After the bombing of the Acropolis by Morosini in 1687, the great looting and criminal looting of the Parthenon Sculptures began. Among those looting the wreckage were some Danish officers who carried home two small heads of Centaurs and Lapiths along with parts from the back legs of the latter from the fourth southern metope of the frieze, depicting the battle of Cain with a Centaur, now housed in the National Museum of Denmark.

Fragments of the Parthenon frieze were also transferred to the Kunsthistorisches Museum in Vienna - including the heads of two figures on the north side of the frieze and the upper part of the sculptural trunk on the north side - to the Vatican - with one beheading a bearded man from another metope-, in Heidelberg, Munich and Berlin.
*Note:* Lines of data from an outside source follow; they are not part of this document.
-- ==== Sys2Proof/Laws/Exec.lean ====
section
/-! SUPPORT. Everything a command and a port operation can do, said once: later proofs split on these cases and do not
unfold the meanings again. -/

namespace Sys2Proof.Machine

/-! ### Commands -/

/-- The bytes a completed command leaves in `OUT`: a sequence that fits it. -/
theorem outbitsOperand_fits {c : Config} {o : BitVec 32} {d : Nat} {Z : Bytes} (hd : outbitsOperand c o = .ok d)
    (hZ : Z.length = d / 8) : Z.length ≤ c.outMax.val := by
  obtain ⟨rfl, -, h⟩ := outbitsOperand_ok hd
  omega

/-- The checks and the writes of each command, in one name. -/
def commandBody : Instr → State → Except Cause State
  | .permute rounds => permuteBody rounds
  | .sponge cap outbits => spongeBody cap outbits
  | .shake256 outbits => shake256Body outbits
  | .cshake256 outbits => cshake256Body outbits
  | .kmacxof256 outbits => kmacxof256Body outbits

/-- Every command runs in the shared frame. -/
theorem exec_eq_runCommand (i : Instr) (s : State) : exec i s = runCommand i (commandBody i) s := by
  cases i <;> rfl

/-- The writes of `PERMUTE`. -/
theorem permuteBody_ok {r : BitVec 8} {s s' : State} (h : permuteBody r s = .ok s') :
    ∃ n, roundsOperand r = .ok n ∧ s' = { s with lanes := keccakP s.lanes n } := by
  obtain ⟨n, hn, h⟩ := bind_ok.mp h
  injection h with h
  exact ⟨n, hn, h.symm⟩

/-- The one fault of `PERMUTE`. -/
theorem permuteBody_error {r : BitVec 8} {s : State} {c : Cause} (h : permuteBody r s = .error c) :
    c = .roundsRange ∧ 24 < r.toNat := by
  by_cases hr : r.toNat ≤ 24
  · simp [permuteBody, roundsOperand_legal hr, bind, Except.bind, pure, Except.pure] at h
  · rw [permuteBody, roundsOperand_illegal (by omega)] at h
    injection h with h
    exact ⟨h.symm, by omega⟩

/-- The writes of a sponge-class command: `OUT` becomes a byte sequence that fits it. -/
theorem spongeClassBody_ok {i : Instr} {s s' : State} (hi : i.row ≠ rowPermute) (h : commandBody i s = .ok s') :
    ∃ Z : Bytes, Z.length ≤ s.config.outMax.val ∧ s' = s.setBuf .out Z := by
  cases i with
  | permute r => exact absurd rfl hi
  | sponge cap o =>
    obtain ⟨c, -, h⟩ := bind_ok.mp h
    obtain ⟨d, hd, h⟩ := bind_ok.mp h
    injection h with h
    exact ⟨_, outbitsOperand_fits hd (length_sponge ..), h.symm⟩
  | shake256 o =>
    obtain ⟨d, hd, h⟩ := bind_ok.mp h
    injection h with h
    exact ⟨_, outbitsOperand_fits hd (length_shake256 ..), h.symm⟩
  | cshake256 o =>
    obtain ⟨d, hd, h⟩ := bind_ok.mp h
    obtain ⟨_, -, h⟩ := bind_ok.mp h
    obtain ⟨_, -, h⟩ := bind_ok.mp h
    obtain ⟨Z, hZ, h⟩ := bind_ok.mp h
    injection h with h
    exact ⟨Z, outbitsOperand_fits hd (length_cshake256 hZ), h.symm⟩
  | kmacxof256 o =>
    obtain ⟨d, hd, h⟩ := bind_ok.mp h
    obtain ⟨_, -, h⟩ := bind_ok.mp h
    obtain ⟨_, -, h⟩ := bind_ok.mp h
    obtain ⟨Z, hZ, h⟩ := bind_ok.mp h
    injection h with h
    exact ⟨Z, outbitsOperand_fits hd (length_kmacxof256 hZ), h.symm⟩

/-- The faults of `SPONGE`, in their order (R72). -/
theorem spongeBody_error {cap : BitVec 16} {o : BitVec 32} {s : State} {c : Cause}
    (h : spongeBody cap o s = .error c) :
    (c = .badCapacity ∧ ¬(cap.toNat % 8 = 0 ∧ cap.toNat ≤ 1592)) ∨
    (cap.toNat % 8 = 0 ∧ cap.toNat ≤ 1592 ∧ outbitsOperand s.config o = .error c) := by
  by_cases hc : cap.toNat % 8 = 0 ∧ cap.toNat ≤ 1592
  · refine .inr ⟨hc.1, hc.2, ?_⟩
    rcases bind_error.mp h with h | ⟨k, -, h⟩
    · rw [capOperand_legal hc] at h
      cases h
    · rcases bind_error.mp h with h | ⟨d, -, h⟩
      · exact h
      · cases h
  · rw [spongeBody, capOperand_illegal hc] at h
    injection h with h
    exact .inl ⟨h.symm, hc⟩

/-- The faults of `SHAKE256` (R86). -/
theorem shake256Body_error {o : BitVec 32} {s : State} {c : Cause} (h : shake256Body o s = .error c) :
    outbitsOperand s.config o = .error c := by
  rcases bind_error.mp h with h | ⟨d, -, h⟩
  · exact h
  · cases h

/-- The faults of `CSHAKE256`, in their order (R88). -/
theorem cshake256Body_error {o : BitVec 32} {s : State} {c : Cause} (h : cshake256Body o s = .error c) :
    outbitsOperand s.config o = .error c ∨
    (c = .encodeDomain ∧ (∃ d, outbitsOperand s.config o = .ok d) ∧
      (encLimit ≤ 8 * s.mem.name.length ∨ encLimit ≤ 8 * s.mem.cust.length)) := by
  rcases bind_error.mp h with h | ⟨d, hd, h⟩
  · exact .inl h
  refine .inr ?_
  rcases bind_error.mp h with h | ⟨u, hn, h⟩
  · exact ⟨(encodable_error h).1, ⟨d, hd⟩, .inl (encodable_error h).2⟩
  rcases bind_error.mp h with h | ⟨v, hc, h⟩
  · exact ⟨(encodable_error h).1, ⟨d, hd⟩, .inr (encodable_error h).2⟩
  rcases bind_error.mp h with h | ⟨Z, -, h⟩
  · obtain ⟨Z, hZ⟩ := cshake256_ok s.mem.inp d (encodable_ok hn) (encodable_ok hc)
    rw [hZ] at h
    cases h
  · cases h

/-- The faults of `KMACXOF256`, in their order (R93). -/
theorem kmacxof256Body_error {o : BitVec 32} {s : State} {c : Cause} (h : kmacxof256Body o s = .error c) :
    outbitsOperand s.config o = .error c ∨
    (c = .encodeDomain ∧ (∃ d, outbitsOperand s.config o = .ok d) ∧
      (encLimit ≤ 8 * s.mem.key.length ∨ encLimit ≤ 8 * s.mem.cust.length)) := by
  rcases bind_error.mp h with h | ⟨d, hd, h⟩
  · exact .inl h
  refine .inr ?_
  rcases bind_error.mp h with h | ⟨u, hn, h⟩
  · exact ⟨(encodable_error h).1, ⟨d, hd⟩, .inl (encodable_error h).2⟩
  rcases bind_error.mp h with h | ⟨v, hc, h⟩
  · exact ⟨(encodable_error h).1, ⟨d, hd⟩, .inr (encodable_error h).2⟩
  rcases bind_error.mp h with h | ⟨Z, -, h⟩
  · obtain ⟨Z, hZ⟩ := kmacxof256_ok s.mem.inp d (encodable_ok hn) (encodable_ok hc)
    rw [hZ] at h
    cases h
  · cases h

/-- Everything a command can do, the writes and the faults still in the terms of its body. -/
theorem exec_cases {i : Instr} {s t : State} (h : exec i s = .next t) :
    (s.status.fault = true ∧ t = s) ∨
    (s.status.fault = false ∧ ∃ s', commandBody i s = .ok s' ∧ t = s'.setDone) ∨
    (s.status.fault = false ∧ ∃ c, commandBody i s = .error c ∧ t = s.faultEntry c (encode i)) :=
  runCommand_cases (exec_eq_runCommand i s ▸ h)

/-- A command on a faulted engine does nothing (R110). -/
theorem exec_faulted {s : State} (h : s.status.fault = true) (i : Instr) : exec i s = .next s := by
  rw [exec_eq_runCommand, runCommand_faulted h]

/-- Every command answers a next state. -/
theorem exec_total (i : Instr) (s : State) : ∃ t, exec i s = .next t := by
  rw [exec_eq_runCommand]
  unfold runCommand
  split
  · exact ⟨_, rfl⟩
  · split <;> exact ⟨_, rfl⟩

/-! ### Port operations -/

/-- Everything an issue can do on a live engine (R105). -/
theorem portHissue_cases {w : Word} {s t : State} (h : portHissue w s = .next t) :
    (s.status.fault = true ∧ t = s) ∨
    (s.status.fault = false ∧ ∃ i, decode w = .ok i ∧ exec i s.clearDone = .next t) ∨
    (s.status.fault = false ∧ ∃ e, decode w = .error e ∧ t = s.faultEntry .illegalCommand w) := by
  unfold portHissue at h
  cases hf : s.status.fault with
  | true =>
    rw [if_pos hf] at h
    injection h with h
    exact .inl ⟨rfl, h.symm⟩
  | false =>
    rw [if_neg (by simp [hf])] at h
    cases hd : decode w with
    | ok i =>
      rw [hd] at h
      exact .inr (.inl ⟨rfl, i, rfl, h⟩)
    | error e =>
      rw [hd] at h
      simp only [raiseFault_live (s := s.clearDone) (by simpa using hf), faultEntry_clearDone] at h
      injection h with h
      exact .inr (.inr ⟨rfl, e, rfl, h.symm⟩)

/-- Everything a buffer write can do (R102, R110, R138). -/
theorem portHwrbuf_cases (b : Option BufName) (X : Bytes) (s : State) :
    (s.status.fault = true ∧ portHwrbuf b X s = s) ∨
    (s.status.fault = false ∧ (b = none ∨ b = some .out) ∧
      portHwrbuf b X s = s.faultEntry .badPortIndex (portFaultWord opHwrbuf (bufNumber b) X.length)) ∨
    (s.status.fault = false ∧ ∃ n, b = some n ∧ n ≠ .out ∧ withinLimit X.length s.config.bufMax = true ∧
      portHwrbuf b X s = s.setBuf n X) ∨
    (s.status.fault = false ∧ ∃ n, b = some n ∧ n ≠ .out ∧ withinLimit X.length s.config.bufMax = false ∧
      portHwrbuf b X s = s.faultEntry .bufferOverflow (portFaultWord opHwrbuf (bufNumber b) X.length)) := by
  unfold portHwrbuf
  cases hf : s.status.fault with
  | true => exact .inl ⟨rfl, if_pos rfl⟩
  | false =>
    rw [if_neg (by simp)]
    refine .inr ?_
    cases b with
    | none => exact .inl ⟨rfl, .inl rfl, raiseFault_live hf _ _⟩
    | some n =>
      cases hw : withinLimit X.length s.config.bufMax with
      | true => cases n <;> simp [bufLimit, hw, raiseFault_live hf]
      | false => cases n <;> simp [bufLimit, hw, raiseFault_live hf]

/-- Everything a lane write can do (R103, R110, R138). -/
theorem portHwrlane_cases (i : Nat) (v : Lane) (s : State) :
    (s.status.fault = true ∧ portHwrlane i v s = s) ∨
    (s.status.fault = false ∧ 24 < i ∧
      portHwrlane i v s = s.faultEntry .badPortIndex (portFaultWord opHwrlane 0 i)) ∨
    (s.status.fault = false ∧ i ≤ 24 ∧ portHwrlane i v s = s.setLane i v) := by
  unfold portHwrlane
  cases hf : s.status.fault with
  | true => exact .inl ⟨rfl, if_pos rfl⟩
  | false =>
    rw [if_neg (by simp)]
    by_cases hi : 24 < i
    · exact .inr (.inl ⟨rfl, hi, by rw [if_pos hi, raiseFault_live hf]⟩)
    · exact .inr (.inr ⟨rfl, by omega, if_neg hi⟩)

/-- Everything a lane read can do (R104, R110, R138). -/
theorem portHrdlane_cases (i : Nat) (s : State) :
    (s.status.fault = true ∧ portHrdlane i s = s.giveHost (.u64 0)) ∨
    (s.status.fault = false ∧ 24 < i ∧ portHrdlane i s =
      (s.faultEntry .badPortIndex (portFaultWord opHrdlane 0 i)).giveHost (.u64 0)) ∨
    (s.status.fault = false ∧ i ≤ 24 ∧ portHrdlane i s = s.giveHost (.u64 (s.lane i))) := by
  unfold portHrdlane
  cases hf : s.status.fault with
  | true => exact .inl ⟨rfl, if_pos rfl⟩
  | false =>
    rw [if_neg (by simp)]
    by_cases hi : 24 < i
    · exact .inr (.inl ⟨rfl, hi, by rw [if_pos hi, raiseFault_live hf]⟩)
    · exact .inr (.inr ⟨rfl, by omega, if_neg hi⟩)

/-! ### Steps -/

theorem step_idle {s : State} (h : s.port = []) : step s = .next s := by
  simp [step, performNext, h]

theorem step_port {s : State} {op : PortOp} {rest : List PortOp} (h : s.port = op :: rest) :
    step s = performPort op { s with port := rest } := by
  simp [step, performNext, h]

end Sys2Proof.Machine
end

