-- ==== Sys2Proof/Laws/PerInstr.lean ====
section
/-! SUPPORT. Statements about every instruction, one lemma per constructor. The family `SelectedByOwnRow` says that
the word of an instruction is selected by the instruction's own row of the opcode table (R35). -/

namespace Sys2Proof.Laws.SelectedByOwnRow

def Statement (i : Instr) : Prop := i.row.selects (encode i) = true

theorem permute (rounds : BitVec 8) : Statement (.permute rounds) :=
  (selects_permute _).mpr ⟨opField_formatK .., capField_formatK .., outbitsField_formatK ..⟩

theorem sponge (cap : BitVec 16) (outbits : BitVec 32) : Statement (.sponge cap outbits) :=
  (selects_sponge _).mpr ⟨opField_formatK .., roundsField_formatK ..⟩

theorem shake256 (outbits : BitVec 32) : Statement (.shake256 outbits) :=
  (selects_shake256 _).mpr ⟨opField_formatK .., roundsField_formatK .., capField_formatK ..⟩

theorem cshake256 (outbits : BitVec 32) : Statement (.cshake256 outbits) :=
  (selects_cshake256 _).mpr ⟨opField_formatK .., roundsField_formatK .., capField_formatK ..⟩

theorem kmacxof256 (outbits : BitVec 32) : Statement (.kmacxof256 outbits) :=
  (selects_kmacxof256 _).mpr ⟨opField_formatK .., roundsField_formatK .., capField_formatK ..⟩

end Sys2Proof.Laws.SelectedByOwnRow
end

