/-- The word of a command is the one that was issued (R33, R35): its row fixes every field that is no operand. -/
theorem encode_of_decode {w : Word} {i : Instr} (h : decode w = .ok i) : encode i = w := by
  obtain ⟨hs, hd⟩ | ⟨hs, hd⟩ | ⟨hs, hd⟩ | ⟨hs, hd⟩ | ⟨hs, hd⟩ | ⟨-, hd⟩ := decode_cases w <;> rw [hd] at h <;> cases h
  · obtain ⟨hop, hcap, hout⟩ := (selects_permute w).mp hs
    simpa only [encode, hop, hcap, hout] using formatK_fields w
  · obtain ⟨hop, hrounds⟩ := (selects_sponge w).mp hs
    simpa only [encode, hop, hrounds] using formatK_fields w
  · obtain ⟨hop, hrounds, hcap⟩ := (selects_shake256 w).mp hs
    simpa only [encode, hop, hrounds, hcap] using formatK_fields w
  · obtain ⟨hop, hrounds, hcap⟩ := (selects_cshake256 w).mp hs
    simpa only [encode, hop, hrounds, hcap] using formatK_fields w
  · obtain ⟨hop, hrounds, hcap⟩ := (selects_kmacxof256 w).mp hs
    simpa only [encode, hop, hrounds, hcap] using formatK_fields w

theorem eq_permute_of_row_eq {i : Instr} (h : i.row = rowPermute) : ∃ rounds, i = .permute rounds := by
  cases i with
  | permute rounds => exact ⟨rounds, rfl⟩
  | sponge | shake256 | cshake256 | kmacxof256 =>
    simp [Instr.row, rowPermute, rowSponge, rowShake256, rowCshake256, rowKmacxof256] at h

end Sys2Proof

namespace Sys2Proof.Machine

/-! ### What a command does to `STATUS` -/

theorem commandBody_ok_status {i : Instr} {s s' : State} (h : commandBody i s = .ok s') : s'.status = s.status := by
  by_cases hi : i.row = rowPermute
  · obtain ⟨r, rfl⟩ := eq_permute_of_row_eq hi
    obtain ⟨n, -, rfl⟩ := permuteBody_ok h
    rfl
  · obtain ⟨Z, -, rfl⟩ := spongeClassBody_ok hi h
    exact setBuf_status s .out Z

/-- How a command or an issue may end (R105): `DONE` is set, or `FAULT` is set and `FCMD` holds the word. -/
def CompletedOrFaulted (w : Word) (t : State) : Prop :=
  t.status.done = true ∧ t.status.fault = false ∨ t.status.done = false ∧ t.status.fault = true ∧ t.fcmd = w

theorem completedOrFaulted_faultEntry (s : State) (c : Cause) (w : Word) :
    CompletedOrFaulted w (s.faultEntry c w) := .inr ⟨rfl, rfl, rfl⟩

theorem completedOrFaulted_of_exec {i : Instr} {s t : State} (hf : s.status.fault = false)
    (h : exec i s = .next t) : CompletedOrFaulted (encode i) t := by
  obtain ⟨hf', -⟩ | ⟨-, s', hbody, rfl⟩ | ⟨-, c, -, rfl⟩ := exec_cases h
  · simp [hf] at hf'
  · refine .inl ⟨rfl, ?_⟩
    rw [setDone_status, status_setDone_fault, commandBody_ok_status hbody, hf]
  · exact completedOrFaulted_faultEntry s c _

/-! ### The issue -/

theorem isFaultEntry_faultEntry (s : State) (c : Cause) (w : Word) :
    Claims.IsFaultEntry s (s.faultEntry c w) c w :=
  ⟨rfl, rfl, lane_faultEntry s c w, rfl, fun _ hb => memory_get_set_ne s.mem [] hb, rfl, rfl, rfl⟩

theorem portHissue_of_decode_ok {w : Word} {i : Instr} {s : State} (hf : s.status.fault = false)
    (hd : decode w = .ok i) : portHissue w s = exec i s.clearDone := by
  simp [portHissue, hf, hd]

theorem portHissue_of_decode_error {w : Word} {e : DecodeError} {s : State} (hf : s.status.fault = false)
    (hd : decode w = .error e) : portHissue w s = .next (s.faultEntry .illegalCommand w) := by
  simp [portHissue, hf, hd, raiseFault_live]

theorem exists_portHissue_completedOrFaulted {s : State} (hf : s.status.fault = false) (w : Word) :
    ∃ t, portHissue w s = .next t ∧ CompletedOrFaulted w t := by
  cases hd : decode w with
  | ok i =>
    obtain ⟨t, ht⟩ := exec_total i s.clearDone
    refine ⟨t, (portHissue_of_decode_ok hf hd).trans ht, ?_⟩
    rw [← encode_of_decode hd]
    exact completedOrFaulted_of_exec (s := s.clearDone) hf ht
  | error e => exact ⟨_, portHissue_of_decode_error hf hd, completedOrFaulted_faultEntry s _ w⟩

/-- Settles O48: the step is `HISSUE` on the state without the operation, and the word recorded is the one decoded. -/
theorem stepRunsIssuedCommand : Obligations.StepRunsIssuedCommand := by
  intro s w rest hport hf
  have hstep : step s = portHissue w { s with port := rest } := step_port hport
  rw [hstep]
  exact ⟨fun _ hd => portHissue_of_decode_ok hf hd,
    fun _ hd => ⟨_, portHissue_of_decode_error hf hd, isFaultEntry_faultEntry _ _ _⟩,
    exists_portHissue_completedOrFaulted (s := { s with port := rest }) hf w⟩

end Sys2Proof.Machine
end

section
/-! How every issue and every command ends: with the first fault in the order of R139, or completed (R105, R139). -/

namespace Sys2Proof.Machine

open Sys2Proof.Claims

/-! ### The first fault in the order of R139 -/

/-- What is wrong with a command that reports each cause (the table of R131). The causes that no command raises have no
such test: `HISSUE` and the port operations raise them, or nothing does. -/
def FailsTest (i : Instr) (s : State) : Cause → Prop
  | .roundsRange => ∃ r, i = .permute r ∧ 24 < r.toNat
  | .badCapacity => ∃ c o, i = .sponge c o ∧ ¬(c.toNat % 8 = 0 ∧ c.toNat ≤ 1592)
  | .outlenNotByteMultiple => ∃ o, outbitsOf i = some o ∧ o.toNat % 8 ≠ 0
  | .outlenTooLong => ∃ o, outbitsOf i = some o ∧ s.config.outMax.val < o.toNat / 8
  | .encodeDomain => ¬lengthsEncodable i s.mem
  | .illegalCommand | .badPadWidth | .bufferOverflow | .badPortIndex => False

/-- A command reports a fault only for a test that it fails. -/
theorem failsTest_of_firstFault {i : Instr} {s : State} {c : Cause} (h : firstFault i s = some c) :
    FailsTest i s c := by
  unfold firstFault at h
  split_ifs at h with hrounds hcap hbyte hlong hlen <;> cases h
  · exact hrounds
  · exact hcap
  · exact hbyte
  · exact hlong
  · exact hlen

/-- The capacity test passes (R134): every command but `SPONGE` has no capacity to test. -/
def CapacityLegal : Instr → Prop
  | .sponge cap _ => cap.toNat % 8 = 0 ∧ cap.toNat ≤ 1592
  | _ => True

theorem capacityLegal_sponge {cap : BitVec 16} (h : cap.toNat % 8 = 0 ∧ cap.toNat ≤ 1592) (o : BitVec 32) :
    CapacityLegal (.sponge cap o) := h

theorem capacityLegal_shake256 (o : BitVec 32) : CapacityLegal (.shake256 o) := trivial
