-- ==== Sys2Proof/Machine/State.lean ====
section
/-! DEFINITION. The state of CA1 CORE (10_state.md R20), its events, the reasons a run stops, and the state
after reset (10_state.md R39, 70_reset_and_hazards.md R170). -/

namespace Sys2Proof.Machine

/-- The run state, called `state` in the spec (10_state.md R30). -/
inductive RunState where
  | running | halted
  deriving DecidableEq, Repr

/-- The three fault kinds (60_exceptions.md R140). -/
inductive FaultKind where
  /-- INVALID_OPCODE. -/
  | invalidOpcode
  /-- BAD_REGISTER. -/
  | badRegister
  /-- MEM_RANGE. -/
  | memRange
  deriving DecidableEq, Repr

/-- Why the core is `Halted` (10_state.md R32). -/
inductive HaltCause where
  /-- NONE: the core is `Running`. -/
  | none
  /-- HALT_INSTR: HALT executed. -/
  | haltInstr
  /-- A fault was raised; the cause is its kind. -/
  | fault (k : FaultKind)
  deriving DecidableEq, Repr

/-- `raise F(info)`: a fault with what it carries (00_scope.md R12, 40_cycle.md R85 to R88). -/
inductive Trap where
  /-- `InvalidOpcode(pc, ir)`: the address and opcode are the report's own fields. -/
  | invalidOpcode
  /-- `BadRegister(b)`: the selector byte. -/
  | badRegister (b : Byte)
  /-- `MemRange(a)`: the out-of-range address. -/
  | memRange (a : Nat)
  deriving DecidableEq, Repr

/-- The `detail` field of a report (60_exceptions.md R141). -/
inductive ReportDetail where
  | none
  | selector (b : Byte)
  | address (a : Nat)
  deriving DecidableEq, Repr

/-- An event of the ordered history (00_scope.md R11, 10_state.md R35, R36). -/
inductive Event where
  /-- `Interrupt(i)`: line i was delivered (40_cycle.md R83). -/
  | interrupt (line : Line)
  /-- `Output(v)`: PRINT-REGISTER's value (44_output.md R130). -/
  | output (v : Byte)
  /-- `Report(kind, addr, opcode, detail)` (60_exceptions.md R141). -/
  | report (kind : FaultKind) (addr : Nat) (opcode : Option Byte) (detail : ReportDetail)
  deriving DecidableEq, Repr

/-- Why a run is no result. No tick answers one of these: taking a fault is a NEXT state (40_cycle.md R90), and
the end of the run is then read as faulted (70_reset_and_hazards.md R179). Log 7. -/
inductive Fault where
  /-- Raised by `State.observeRun` of a run that ended with halt_cause BAD_REGISTER (60_exceptions.md R142).
  Safe: another implementation may wrap the selector and go on. -/
  | badRegister
  /-- Raised by `State.observeRun` of a run that ended with halt_cause MEM_RANGE (60_exceptions.md R143).
  Safe: the source calls the outcome undefined. -/
  | memRange
  deriving DecidableEq, Repr

/-- What the model gives no meaning. No tick answers one of these. -/
inductive Refusal where
  /-- Raised by `exec` for an instruction without a meaning: none in this model. Safe. -/
  | notModelled (mnemonic : String)
  /-- Raised by the host move `poke` after the first tick: the host has no such move (70_reset_and_hazards.md
  R174). Safe. -/
  | pokeAfterFirstTick
  /-- Raised by the host move `poke` at an address outside memory (70_reset_and_hazards.md R174). Safe. -/
  | pokeOutOfRange
  deriving DecidableEq, Repr

/-- Memory, sparse: (address, byte), addresses strictly rising, no entry equal to what an unlisted address
reads as (`Memory.wf`, Machine/Ops.lean). -/
abbrev Memory := List Host.Cell

/-- The complete state of the core (10_state.md R20), and the parameters it runs under. -/
structure State where
  /-- MODEL's own: `MEM_SIZE` and `OPC_ST`, fixed for the machine (log 1). -/
  cfg       : Config
  /-- `x[0]` to `x[7]`; slot 5 is also IM and slot 6 also IS (10_state.md R21, R24, R25). -/
  x         : Vector Byte 8
  /-- The program counter, a natural number that never wraps (10_state.md R27). -/
  pc        : Nat
  /-- The most recently fetched opcode byte (10_state.md R29). -/
  ir        : Byte
  /-- `state` (10_state.md R30). -/
  run       : RunState
  /-- `halt_cause` (10_state.md R32). -/
  haltCause : HaltCause
  /-- The memory the core reads and writes (20_memory.md R40). -/
  mem       : Memory
  /-- The event history, oldest first (10_state.md R36). -/
  events    : List Event
  deriving DecidableEq, Repr

/-- The reset values the spec leaves OPEN (10_state.md R39). -/
structure ResetParams where
  /-- `GPR_RESET`. -/
  gpr : Vector Byte 8
  /-- `IR_RESET`. -/
  ir  : Byte
  /-- `MEM_INIT`. -/
  mem : Memory
  deriving DecidableEq, Repr

/-- Reset under parameters `c`, with the OPEN reset values `p` (10_state.md R39, 70_reset_and_hazards.md R170). -/
def State.resetWith (c : Config) (p : ResetParams) : State :=
  { cfg := c, x := p.gpr, pc := 0, ir := p.ir, run := .running, haltCause := .none, mem := p.mem, events := [] }

/-- The OPEN reset values this model names: every register 0 (log 4), `ir` 0 (log 5), no program loaded and
nothing listed in memory (log 6). DESIGN CHOICE, unsafe: the spec gives none. -/
def ResetParams.zero : ResetParams := { gpr := Vector.replicate 8 0, ir := 0, mem := [] }

/-- The machine right after reset. -/
def State.reset : State := State.resetWith resetConfig ResetParams.zero

end Sys2Proof.Machine
end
In Germany, meanwhile, there is a fairly large volume of Greek antiquities from the collection of German archaeologist Friedrich Thiers and shared between Heidelberg and Karlsruhe. It is estimated that more than ten fragments come from the Parthenon.

GERMANY PARTHENON SCULPTURES sculptures, ParthenonS

Since 2018, Greece has requested the return of a Centaur head from the Parthenon metope, which has been on display for 160 years at the Martin von Wagner Museum at the University of Würzburg.
In addition, since 2018, the Greek government has requested the return to our country of a Centaur head from the Parthenon metope, older than 2.400 years, which has been exhibited for 160 years at the Martin von Wagner Museum of the University of Würzburg, but without receiving a positive answer.